Start of Data to process

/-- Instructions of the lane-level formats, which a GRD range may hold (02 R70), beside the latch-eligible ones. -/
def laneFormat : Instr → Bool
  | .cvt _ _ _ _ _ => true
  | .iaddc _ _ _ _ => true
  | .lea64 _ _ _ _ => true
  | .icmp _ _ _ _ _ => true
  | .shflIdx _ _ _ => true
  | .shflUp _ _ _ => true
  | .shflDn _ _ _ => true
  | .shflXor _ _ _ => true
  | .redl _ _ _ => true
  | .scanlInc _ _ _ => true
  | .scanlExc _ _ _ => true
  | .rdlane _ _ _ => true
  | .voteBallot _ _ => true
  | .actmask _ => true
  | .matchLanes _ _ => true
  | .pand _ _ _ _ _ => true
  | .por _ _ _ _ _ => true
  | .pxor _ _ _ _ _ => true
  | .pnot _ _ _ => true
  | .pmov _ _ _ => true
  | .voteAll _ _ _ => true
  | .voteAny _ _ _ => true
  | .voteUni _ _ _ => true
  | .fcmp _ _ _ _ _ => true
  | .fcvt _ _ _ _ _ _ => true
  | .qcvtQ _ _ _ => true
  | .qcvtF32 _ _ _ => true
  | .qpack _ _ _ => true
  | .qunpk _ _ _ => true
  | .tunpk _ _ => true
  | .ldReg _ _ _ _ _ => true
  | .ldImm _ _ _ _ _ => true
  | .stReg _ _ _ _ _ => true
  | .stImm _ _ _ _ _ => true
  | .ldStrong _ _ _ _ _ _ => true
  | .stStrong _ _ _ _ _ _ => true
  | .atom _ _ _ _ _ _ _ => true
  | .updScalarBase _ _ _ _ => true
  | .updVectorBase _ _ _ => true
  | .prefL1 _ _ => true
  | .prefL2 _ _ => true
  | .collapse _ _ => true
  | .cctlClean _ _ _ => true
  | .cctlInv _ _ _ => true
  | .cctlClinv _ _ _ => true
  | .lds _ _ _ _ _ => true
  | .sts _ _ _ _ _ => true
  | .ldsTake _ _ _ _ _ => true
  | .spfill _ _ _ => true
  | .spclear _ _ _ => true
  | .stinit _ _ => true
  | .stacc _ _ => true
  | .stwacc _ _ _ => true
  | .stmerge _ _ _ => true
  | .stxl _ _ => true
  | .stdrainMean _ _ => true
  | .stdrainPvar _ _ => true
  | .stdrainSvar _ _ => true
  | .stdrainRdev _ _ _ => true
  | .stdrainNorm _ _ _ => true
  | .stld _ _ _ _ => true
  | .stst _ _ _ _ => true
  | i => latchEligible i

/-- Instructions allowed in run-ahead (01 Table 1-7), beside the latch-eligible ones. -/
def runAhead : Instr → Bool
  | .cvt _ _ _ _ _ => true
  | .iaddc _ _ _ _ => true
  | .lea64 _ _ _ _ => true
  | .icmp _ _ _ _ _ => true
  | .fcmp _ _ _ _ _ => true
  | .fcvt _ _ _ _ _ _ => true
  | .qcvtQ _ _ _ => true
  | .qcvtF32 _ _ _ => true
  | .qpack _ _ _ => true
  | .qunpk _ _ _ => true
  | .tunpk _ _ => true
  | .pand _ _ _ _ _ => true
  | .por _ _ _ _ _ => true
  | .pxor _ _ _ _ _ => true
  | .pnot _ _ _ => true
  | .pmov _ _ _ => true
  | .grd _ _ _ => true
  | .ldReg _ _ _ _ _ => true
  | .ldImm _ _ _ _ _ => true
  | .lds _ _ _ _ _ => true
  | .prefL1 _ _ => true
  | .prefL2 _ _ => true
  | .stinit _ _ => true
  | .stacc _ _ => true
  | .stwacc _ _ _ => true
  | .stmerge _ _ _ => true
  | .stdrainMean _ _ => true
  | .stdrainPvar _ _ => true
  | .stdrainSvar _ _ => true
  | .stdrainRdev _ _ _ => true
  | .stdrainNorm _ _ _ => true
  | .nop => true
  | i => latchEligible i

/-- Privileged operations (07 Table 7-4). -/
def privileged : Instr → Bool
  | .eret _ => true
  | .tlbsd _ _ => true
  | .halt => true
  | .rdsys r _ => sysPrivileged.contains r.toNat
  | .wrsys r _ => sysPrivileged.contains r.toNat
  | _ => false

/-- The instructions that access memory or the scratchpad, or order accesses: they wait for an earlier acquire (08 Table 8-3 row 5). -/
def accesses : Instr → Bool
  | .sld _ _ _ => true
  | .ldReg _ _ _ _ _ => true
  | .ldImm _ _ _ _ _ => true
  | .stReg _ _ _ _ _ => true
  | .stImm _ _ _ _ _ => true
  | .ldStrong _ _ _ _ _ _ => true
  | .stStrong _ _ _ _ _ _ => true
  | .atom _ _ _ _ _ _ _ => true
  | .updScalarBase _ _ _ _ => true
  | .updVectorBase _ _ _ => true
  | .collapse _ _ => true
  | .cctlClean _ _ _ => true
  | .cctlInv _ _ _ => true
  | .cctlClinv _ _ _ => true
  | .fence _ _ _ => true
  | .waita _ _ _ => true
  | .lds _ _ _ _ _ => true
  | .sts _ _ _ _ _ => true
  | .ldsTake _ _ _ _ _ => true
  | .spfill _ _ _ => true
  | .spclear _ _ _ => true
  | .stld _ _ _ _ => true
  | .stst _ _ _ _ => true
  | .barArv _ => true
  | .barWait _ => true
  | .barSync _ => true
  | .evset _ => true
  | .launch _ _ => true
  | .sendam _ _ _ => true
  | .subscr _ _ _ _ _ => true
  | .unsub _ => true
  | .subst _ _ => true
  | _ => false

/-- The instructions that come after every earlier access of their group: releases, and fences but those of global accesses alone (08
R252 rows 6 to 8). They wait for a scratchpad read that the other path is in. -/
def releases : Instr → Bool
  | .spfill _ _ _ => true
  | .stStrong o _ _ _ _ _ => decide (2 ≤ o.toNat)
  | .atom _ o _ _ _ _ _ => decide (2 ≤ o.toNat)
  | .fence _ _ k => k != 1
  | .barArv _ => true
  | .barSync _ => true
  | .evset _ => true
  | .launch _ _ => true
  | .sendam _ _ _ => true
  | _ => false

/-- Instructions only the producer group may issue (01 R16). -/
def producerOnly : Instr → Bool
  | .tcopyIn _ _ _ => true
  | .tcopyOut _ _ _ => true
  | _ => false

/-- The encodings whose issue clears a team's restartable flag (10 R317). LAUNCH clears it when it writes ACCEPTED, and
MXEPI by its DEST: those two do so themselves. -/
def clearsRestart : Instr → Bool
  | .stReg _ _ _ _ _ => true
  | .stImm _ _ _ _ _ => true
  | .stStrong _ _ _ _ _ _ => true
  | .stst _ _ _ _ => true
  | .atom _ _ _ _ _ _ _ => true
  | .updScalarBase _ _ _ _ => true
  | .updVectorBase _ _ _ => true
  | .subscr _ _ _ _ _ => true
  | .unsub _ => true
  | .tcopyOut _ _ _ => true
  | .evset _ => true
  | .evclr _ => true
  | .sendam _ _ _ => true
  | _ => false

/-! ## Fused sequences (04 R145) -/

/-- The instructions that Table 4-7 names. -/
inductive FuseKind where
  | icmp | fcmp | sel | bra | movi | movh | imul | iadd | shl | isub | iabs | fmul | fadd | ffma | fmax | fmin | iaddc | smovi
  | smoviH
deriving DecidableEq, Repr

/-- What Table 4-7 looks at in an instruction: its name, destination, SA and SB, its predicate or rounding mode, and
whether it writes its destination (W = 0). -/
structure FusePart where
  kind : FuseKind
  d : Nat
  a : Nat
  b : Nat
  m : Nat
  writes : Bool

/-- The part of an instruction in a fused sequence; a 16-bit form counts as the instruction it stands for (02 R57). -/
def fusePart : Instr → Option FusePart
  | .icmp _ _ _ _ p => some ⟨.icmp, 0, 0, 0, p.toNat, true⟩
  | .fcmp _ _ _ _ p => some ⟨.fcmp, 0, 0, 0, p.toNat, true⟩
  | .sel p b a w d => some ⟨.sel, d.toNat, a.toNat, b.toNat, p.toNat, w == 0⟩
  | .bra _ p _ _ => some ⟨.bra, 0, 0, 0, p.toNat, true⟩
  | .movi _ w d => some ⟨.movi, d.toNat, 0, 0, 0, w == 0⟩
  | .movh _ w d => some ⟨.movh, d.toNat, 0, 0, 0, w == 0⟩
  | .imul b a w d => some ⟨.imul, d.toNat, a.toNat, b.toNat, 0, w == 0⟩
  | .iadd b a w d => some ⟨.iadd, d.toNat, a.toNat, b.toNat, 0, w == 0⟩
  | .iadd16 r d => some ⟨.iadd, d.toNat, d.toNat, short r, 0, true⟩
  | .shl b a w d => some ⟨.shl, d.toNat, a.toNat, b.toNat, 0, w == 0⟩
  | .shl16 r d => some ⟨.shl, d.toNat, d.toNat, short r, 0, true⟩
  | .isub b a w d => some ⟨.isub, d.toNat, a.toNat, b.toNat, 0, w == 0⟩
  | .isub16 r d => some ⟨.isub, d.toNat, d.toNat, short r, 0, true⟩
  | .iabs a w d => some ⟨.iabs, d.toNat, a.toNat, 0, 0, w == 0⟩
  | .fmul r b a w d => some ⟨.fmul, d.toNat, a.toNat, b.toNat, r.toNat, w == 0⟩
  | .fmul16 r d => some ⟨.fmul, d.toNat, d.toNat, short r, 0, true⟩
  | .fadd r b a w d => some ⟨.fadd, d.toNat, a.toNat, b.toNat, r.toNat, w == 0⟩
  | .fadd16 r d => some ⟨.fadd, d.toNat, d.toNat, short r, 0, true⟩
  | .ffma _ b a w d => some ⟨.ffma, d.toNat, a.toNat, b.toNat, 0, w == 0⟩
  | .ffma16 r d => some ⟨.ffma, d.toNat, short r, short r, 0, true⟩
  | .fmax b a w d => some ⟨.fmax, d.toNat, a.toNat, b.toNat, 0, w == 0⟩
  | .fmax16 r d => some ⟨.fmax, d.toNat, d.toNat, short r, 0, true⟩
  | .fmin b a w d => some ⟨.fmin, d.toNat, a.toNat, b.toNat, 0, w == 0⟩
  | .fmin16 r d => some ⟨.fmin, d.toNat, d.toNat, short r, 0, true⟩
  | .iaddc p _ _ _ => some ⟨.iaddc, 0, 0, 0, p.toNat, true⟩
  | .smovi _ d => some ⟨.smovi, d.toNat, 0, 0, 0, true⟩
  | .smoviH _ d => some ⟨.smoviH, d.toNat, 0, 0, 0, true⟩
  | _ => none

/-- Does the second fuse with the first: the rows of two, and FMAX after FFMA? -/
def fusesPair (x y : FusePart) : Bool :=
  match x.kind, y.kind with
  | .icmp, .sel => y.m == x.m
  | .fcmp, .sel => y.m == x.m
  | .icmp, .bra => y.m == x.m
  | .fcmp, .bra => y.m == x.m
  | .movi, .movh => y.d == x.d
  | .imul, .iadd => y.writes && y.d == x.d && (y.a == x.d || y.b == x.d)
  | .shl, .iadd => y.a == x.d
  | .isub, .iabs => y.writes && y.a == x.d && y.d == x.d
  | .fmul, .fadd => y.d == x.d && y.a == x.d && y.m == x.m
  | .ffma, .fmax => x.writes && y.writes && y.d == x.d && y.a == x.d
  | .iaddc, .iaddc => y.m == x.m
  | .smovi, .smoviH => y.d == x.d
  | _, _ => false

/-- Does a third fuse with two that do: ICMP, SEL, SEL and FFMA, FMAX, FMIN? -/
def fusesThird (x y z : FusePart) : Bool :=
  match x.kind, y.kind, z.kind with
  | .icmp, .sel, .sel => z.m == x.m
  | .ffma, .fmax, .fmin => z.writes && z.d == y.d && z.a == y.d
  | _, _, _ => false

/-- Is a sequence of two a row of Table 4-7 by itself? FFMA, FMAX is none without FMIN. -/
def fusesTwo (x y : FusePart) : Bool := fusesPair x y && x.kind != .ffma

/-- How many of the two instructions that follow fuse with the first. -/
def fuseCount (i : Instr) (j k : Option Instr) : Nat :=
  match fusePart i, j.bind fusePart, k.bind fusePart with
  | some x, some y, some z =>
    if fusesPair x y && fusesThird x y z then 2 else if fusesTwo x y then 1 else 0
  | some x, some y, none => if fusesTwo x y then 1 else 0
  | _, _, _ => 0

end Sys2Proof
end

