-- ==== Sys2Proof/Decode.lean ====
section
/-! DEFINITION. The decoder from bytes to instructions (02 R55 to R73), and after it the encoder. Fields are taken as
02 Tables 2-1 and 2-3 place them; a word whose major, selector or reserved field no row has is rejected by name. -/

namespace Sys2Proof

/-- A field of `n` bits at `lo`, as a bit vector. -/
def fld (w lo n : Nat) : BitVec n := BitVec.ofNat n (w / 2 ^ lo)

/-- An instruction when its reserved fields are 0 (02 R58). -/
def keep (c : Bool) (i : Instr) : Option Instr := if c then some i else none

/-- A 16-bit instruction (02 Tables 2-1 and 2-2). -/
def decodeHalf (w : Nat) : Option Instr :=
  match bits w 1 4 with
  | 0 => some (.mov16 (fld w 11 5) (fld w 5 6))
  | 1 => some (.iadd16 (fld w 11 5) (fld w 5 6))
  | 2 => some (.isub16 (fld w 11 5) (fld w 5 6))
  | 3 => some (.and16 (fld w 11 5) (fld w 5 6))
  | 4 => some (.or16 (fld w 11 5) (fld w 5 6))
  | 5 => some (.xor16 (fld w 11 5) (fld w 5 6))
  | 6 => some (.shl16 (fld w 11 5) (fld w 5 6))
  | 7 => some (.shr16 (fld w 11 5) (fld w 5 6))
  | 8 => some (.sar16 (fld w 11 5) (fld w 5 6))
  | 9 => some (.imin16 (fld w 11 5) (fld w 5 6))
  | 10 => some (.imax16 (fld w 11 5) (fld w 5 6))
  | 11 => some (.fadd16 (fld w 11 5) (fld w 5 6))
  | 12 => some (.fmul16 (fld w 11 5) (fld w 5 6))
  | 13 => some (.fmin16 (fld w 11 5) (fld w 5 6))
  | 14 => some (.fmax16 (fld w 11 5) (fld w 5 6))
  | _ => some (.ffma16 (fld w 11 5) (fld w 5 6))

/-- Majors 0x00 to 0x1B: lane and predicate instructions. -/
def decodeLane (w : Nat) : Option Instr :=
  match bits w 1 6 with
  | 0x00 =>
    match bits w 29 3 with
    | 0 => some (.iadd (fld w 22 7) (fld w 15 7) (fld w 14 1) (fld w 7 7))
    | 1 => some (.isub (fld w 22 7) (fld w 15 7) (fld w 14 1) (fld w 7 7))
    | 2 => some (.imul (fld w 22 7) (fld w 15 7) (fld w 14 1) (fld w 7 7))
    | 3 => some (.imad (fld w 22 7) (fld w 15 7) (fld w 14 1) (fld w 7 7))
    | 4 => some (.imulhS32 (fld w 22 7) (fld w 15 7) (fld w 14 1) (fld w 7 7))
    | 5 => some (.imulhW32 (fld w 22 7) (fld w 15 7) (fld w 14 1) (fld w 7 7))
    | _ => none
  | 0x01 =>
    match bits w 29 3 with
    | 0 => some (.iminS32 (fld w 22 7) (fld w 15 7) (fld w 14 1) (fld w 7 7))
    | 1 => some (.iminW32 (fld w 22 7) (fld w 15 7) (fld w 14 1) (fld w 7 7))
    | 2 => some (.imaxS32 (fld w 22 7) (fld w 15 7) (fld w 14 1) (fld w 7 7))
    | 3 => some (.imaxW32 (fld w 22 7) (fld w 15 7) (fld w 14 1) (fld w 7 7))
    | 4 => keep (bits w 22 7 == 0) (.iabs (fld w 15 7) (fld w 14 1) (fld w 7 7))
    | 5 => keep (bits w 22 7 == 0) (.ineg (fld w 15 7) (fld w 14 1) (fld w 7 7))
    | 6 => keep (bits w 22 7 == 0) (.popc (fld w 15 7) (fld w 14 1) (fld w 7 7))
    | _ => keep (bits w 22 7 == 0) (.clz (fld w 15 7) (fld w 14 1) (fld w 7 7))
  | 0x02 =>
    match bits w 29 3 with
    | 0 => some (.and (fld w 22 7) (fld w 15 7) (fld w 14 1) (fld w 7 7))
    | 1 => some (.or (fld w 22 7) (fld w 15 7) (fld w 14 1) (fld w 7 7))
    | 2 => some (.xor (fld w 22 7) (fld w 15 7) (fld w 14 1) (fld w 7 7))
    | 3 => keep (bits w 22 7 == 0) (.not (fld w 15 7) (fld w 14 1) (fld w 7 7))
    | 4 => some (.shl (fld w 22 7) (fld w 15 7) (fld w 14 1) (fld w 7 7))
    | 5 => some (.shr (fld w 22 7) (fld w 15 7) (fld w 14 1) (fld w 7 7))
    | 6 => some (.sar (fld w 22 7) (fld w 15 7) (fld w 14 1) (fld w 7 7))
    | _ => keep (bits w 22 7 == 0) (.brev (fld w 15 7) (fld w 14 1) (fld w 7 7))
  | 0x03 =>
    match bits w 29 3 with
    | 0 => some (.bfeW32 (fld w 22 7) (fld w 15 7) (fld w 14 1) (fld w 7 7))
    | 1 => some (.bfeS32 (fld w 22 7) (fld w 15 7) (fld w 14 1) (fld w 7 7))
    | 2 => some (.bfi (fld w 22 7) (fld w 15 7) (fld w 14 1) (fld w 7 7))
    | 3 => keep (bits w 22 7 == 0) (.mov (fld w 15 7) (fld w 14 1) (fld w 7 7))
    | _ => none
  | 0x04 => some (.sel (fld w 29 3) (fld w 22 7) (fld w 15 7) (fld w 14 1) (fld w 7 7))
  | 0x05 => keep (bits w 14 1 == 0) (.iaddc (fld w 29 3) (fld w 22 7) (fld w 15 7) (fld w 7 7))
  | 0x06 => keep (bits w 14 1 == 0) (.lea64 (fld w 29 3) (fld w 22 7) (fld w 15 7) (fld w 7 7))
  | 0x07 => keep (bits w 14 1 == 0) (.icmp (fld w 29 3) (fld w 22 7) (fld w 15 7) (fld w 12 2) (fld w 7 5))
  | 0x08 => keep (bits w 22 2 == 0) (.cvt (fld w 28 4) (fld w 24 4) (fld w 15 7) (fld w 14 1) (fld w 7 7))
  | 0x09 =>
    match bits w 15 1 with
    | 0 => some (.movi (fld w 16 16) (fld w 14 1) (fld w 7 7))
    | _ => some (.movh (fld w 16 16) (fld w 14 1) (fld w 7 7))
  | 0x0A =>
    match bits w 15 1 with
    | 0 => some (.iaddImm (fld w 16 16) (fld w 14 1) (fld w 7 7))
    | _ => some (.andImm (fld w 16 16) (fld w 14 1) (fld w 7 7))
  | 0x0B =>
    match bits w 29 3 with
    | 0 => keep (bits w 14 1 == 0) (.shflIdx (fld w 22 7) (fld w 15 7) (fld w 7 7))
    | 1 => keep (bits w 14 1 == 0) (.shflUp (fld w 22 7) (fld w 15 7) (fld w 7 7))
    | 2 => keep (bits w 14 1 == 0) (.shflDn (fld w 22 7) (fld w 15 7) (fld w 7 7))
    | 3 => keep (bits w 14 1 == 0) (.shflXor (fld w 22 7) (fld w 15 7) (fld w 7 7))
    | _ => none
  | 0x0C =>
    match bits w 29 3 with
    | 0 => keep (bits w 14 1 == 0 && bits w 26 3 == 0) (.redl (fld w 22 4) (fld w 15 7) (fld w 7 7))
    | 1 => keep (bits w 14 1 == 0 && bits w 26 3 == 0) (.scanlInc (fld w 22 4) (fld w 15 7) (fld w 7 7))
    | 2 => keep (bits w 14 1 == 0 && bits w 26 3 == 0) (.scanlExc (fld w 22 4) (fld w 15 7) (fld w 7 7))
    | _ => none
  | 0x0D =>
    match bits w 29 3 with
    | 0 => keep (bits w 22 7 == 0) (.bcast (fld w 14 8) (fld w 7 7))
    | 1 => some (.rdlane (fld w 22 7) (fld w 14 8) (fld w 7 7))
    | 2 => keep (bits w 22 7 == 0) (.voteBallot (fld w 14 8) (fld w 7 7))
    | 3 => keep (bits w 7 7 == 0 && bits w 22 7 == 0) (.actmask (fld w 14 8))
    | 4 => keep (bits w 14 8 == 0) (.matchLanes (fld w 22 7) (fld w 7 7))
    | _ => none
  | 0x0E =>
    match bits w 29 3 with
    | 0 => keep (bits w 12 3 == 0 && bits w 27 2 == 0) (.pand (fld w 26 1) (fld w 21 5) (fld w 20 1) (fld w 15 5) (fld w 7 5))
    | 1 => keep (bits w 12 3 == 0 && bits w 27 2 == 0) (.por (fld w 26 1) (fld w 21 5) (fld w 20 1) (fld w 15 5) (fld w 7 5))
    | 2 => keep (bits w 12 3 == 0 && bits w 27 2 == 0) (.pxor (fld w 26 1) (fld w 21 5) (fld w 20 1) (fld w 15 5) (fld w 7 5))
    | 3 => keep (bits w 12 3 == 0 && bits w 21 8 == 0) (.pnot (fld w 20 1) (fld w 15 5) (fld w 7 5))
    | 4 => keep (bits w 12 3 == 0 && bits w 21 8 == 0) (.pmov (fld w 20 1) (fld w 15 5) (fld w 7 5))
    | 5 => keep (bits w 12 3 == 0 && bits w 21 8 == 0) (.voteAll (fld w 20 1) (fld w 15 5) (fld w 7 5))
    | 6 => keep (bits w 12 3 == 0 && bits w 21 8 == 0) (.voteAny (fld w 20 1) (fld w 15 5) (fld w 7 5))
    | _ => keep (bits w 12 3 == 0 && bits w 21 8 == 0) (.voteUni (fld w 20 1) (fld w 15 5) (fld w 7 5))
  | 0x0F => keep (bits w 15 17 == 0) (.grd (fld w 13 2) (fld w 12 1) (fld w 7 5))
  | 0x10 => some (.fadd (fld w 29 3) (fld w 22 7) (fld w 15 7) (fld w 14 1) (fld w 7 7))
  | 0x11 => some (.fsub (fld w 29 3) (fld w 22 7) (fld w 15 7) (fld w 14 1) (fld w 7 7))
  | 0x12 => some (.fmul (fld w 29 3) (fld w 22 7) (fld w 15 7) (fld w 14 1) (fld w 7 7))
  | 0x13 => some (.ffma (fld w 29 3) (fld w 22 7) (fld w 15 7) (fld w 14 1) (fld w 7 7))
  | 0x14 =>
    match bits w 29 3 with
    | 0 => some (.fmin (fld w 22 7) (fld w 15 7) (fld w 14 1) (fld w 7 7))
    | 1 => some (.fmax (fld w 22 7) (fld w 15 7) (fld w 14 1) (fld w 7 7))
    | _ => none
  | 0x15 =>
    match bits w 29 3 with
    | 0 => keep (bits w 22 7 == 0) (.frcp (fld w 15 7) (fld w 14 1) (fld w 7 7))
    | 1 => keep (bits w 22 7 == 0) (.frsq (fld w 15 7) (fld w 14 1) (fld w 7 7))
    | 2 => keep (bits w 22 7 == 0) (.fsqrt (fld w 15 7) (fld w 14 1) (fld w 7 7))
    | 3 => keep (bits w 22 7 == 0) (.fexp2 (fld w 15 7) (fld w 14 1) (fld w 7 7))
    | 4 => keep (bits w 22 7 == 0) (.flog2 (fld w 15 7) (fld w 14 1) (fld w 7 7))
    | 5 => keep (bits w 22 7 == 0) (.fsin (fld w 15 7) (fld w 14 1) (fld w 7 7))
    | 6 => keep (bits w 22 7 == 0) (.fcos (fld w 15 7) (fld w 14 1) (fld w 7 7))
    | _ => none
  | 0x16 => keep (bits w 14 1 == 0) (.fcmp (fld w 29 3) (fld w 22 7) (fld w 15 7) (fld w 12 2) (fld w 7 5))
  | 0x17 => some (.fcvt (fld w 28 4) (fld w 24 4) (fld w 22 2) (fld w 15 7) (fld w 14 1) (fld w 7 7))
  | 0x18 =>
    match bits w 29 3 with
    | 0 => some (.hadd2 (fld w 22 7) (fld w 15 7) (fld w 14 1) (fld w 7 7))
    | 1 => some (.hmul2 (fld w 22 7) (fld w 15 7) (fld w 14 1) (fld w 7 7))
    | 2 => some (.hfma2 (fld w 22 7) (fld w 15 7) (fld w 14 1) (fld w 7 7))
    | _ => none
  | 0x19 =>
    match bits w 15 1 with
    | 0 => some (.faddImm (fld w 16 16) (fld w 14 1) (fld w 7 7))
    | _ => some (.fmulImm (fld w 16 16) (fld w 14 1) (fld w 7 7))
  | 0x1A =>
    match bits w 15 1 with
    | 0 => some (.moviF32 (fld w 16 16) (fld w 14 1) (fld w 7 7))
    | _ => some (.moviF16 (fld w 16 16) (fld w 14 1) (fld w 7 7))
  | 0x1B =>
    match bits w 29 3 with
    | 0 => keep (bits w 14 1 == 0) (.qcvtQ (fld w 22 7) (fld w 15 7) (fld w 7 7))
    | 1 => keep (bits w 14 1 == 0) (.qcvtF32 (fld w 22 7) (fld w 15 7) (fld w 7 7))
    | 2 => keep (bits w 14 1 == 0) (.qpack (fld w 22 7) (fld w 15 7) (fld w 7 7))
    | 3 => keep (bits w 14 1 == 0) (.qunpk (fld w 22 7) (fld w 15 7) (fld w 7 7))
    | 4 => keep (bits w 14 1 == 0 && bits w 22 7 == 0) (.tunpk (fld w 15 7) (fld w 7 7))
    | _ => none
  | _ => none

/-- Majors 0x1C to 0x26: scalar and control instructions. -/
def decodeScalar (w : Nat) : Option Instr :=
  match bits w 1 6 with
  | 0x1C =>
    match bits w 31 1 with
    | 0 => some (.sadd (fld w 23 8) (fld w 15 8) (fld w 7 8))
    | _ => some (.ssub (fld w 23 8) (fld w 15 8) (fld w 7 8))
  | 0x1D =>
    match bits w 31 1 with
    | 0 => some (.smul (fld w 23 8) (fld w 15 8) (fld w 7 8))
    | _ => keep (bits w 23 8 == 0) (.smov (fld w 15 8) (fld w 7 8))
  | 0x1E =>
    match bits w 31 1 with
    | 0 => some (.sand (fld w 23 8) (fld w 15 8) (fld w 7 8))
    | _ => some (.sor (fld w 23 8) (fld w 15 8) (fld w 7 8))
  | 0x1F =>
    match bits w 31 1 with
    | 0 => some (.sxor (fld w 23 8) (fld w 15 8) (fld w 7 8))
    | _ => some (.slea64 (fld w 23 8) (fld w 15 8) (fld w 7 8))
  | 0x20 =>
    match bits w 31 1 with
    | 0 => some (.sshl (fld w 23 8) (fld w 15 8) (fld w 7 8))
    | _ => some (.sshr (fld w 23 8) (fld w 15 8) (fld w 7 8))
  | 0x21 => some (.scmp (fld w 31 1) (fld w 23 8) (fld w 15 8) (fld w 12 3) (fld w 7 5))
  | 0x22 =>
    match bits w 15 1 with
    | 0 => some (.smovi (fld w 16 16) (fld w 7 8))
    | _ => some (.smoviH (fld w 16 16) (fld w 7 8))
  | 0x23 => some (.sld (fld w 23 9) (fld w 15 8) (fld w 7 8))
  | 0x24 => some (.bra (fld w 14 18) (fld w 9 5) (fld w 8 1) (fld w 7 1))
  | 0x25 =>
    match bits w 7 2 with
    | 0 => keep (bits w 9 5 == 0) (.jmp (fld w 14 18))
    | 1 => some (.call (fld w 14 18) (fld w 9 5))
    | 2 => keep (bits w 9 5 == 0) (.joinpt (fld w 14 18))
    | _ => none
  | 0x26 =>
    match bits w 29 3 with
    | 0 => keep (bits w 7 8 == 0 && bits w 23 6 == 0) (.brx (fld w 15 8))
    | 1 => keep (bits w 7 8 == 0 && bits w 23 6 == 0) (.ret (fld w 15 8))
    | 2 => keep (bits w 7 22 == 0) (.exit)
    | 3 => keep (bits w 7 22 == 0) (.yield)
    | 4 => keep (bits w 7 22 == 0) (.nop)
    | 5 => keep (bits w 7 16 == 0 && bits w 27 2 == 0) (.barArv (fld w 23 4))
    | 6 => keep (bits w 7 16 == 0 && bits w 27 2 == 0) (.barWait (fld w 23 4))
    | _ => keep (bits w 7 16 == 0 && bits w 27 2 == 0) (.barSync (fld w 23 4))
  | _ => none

End of Data to process

## [Problem details]
Please list every line of the records that contains "when".

## [Your solution]
/-- The encodings whose issue clears a team's restartable flag (10 R317). LAUNCH clears it when it writes ACCEPTED, and
/-- An instruction when its reserved fields are 0 (02 R58). -/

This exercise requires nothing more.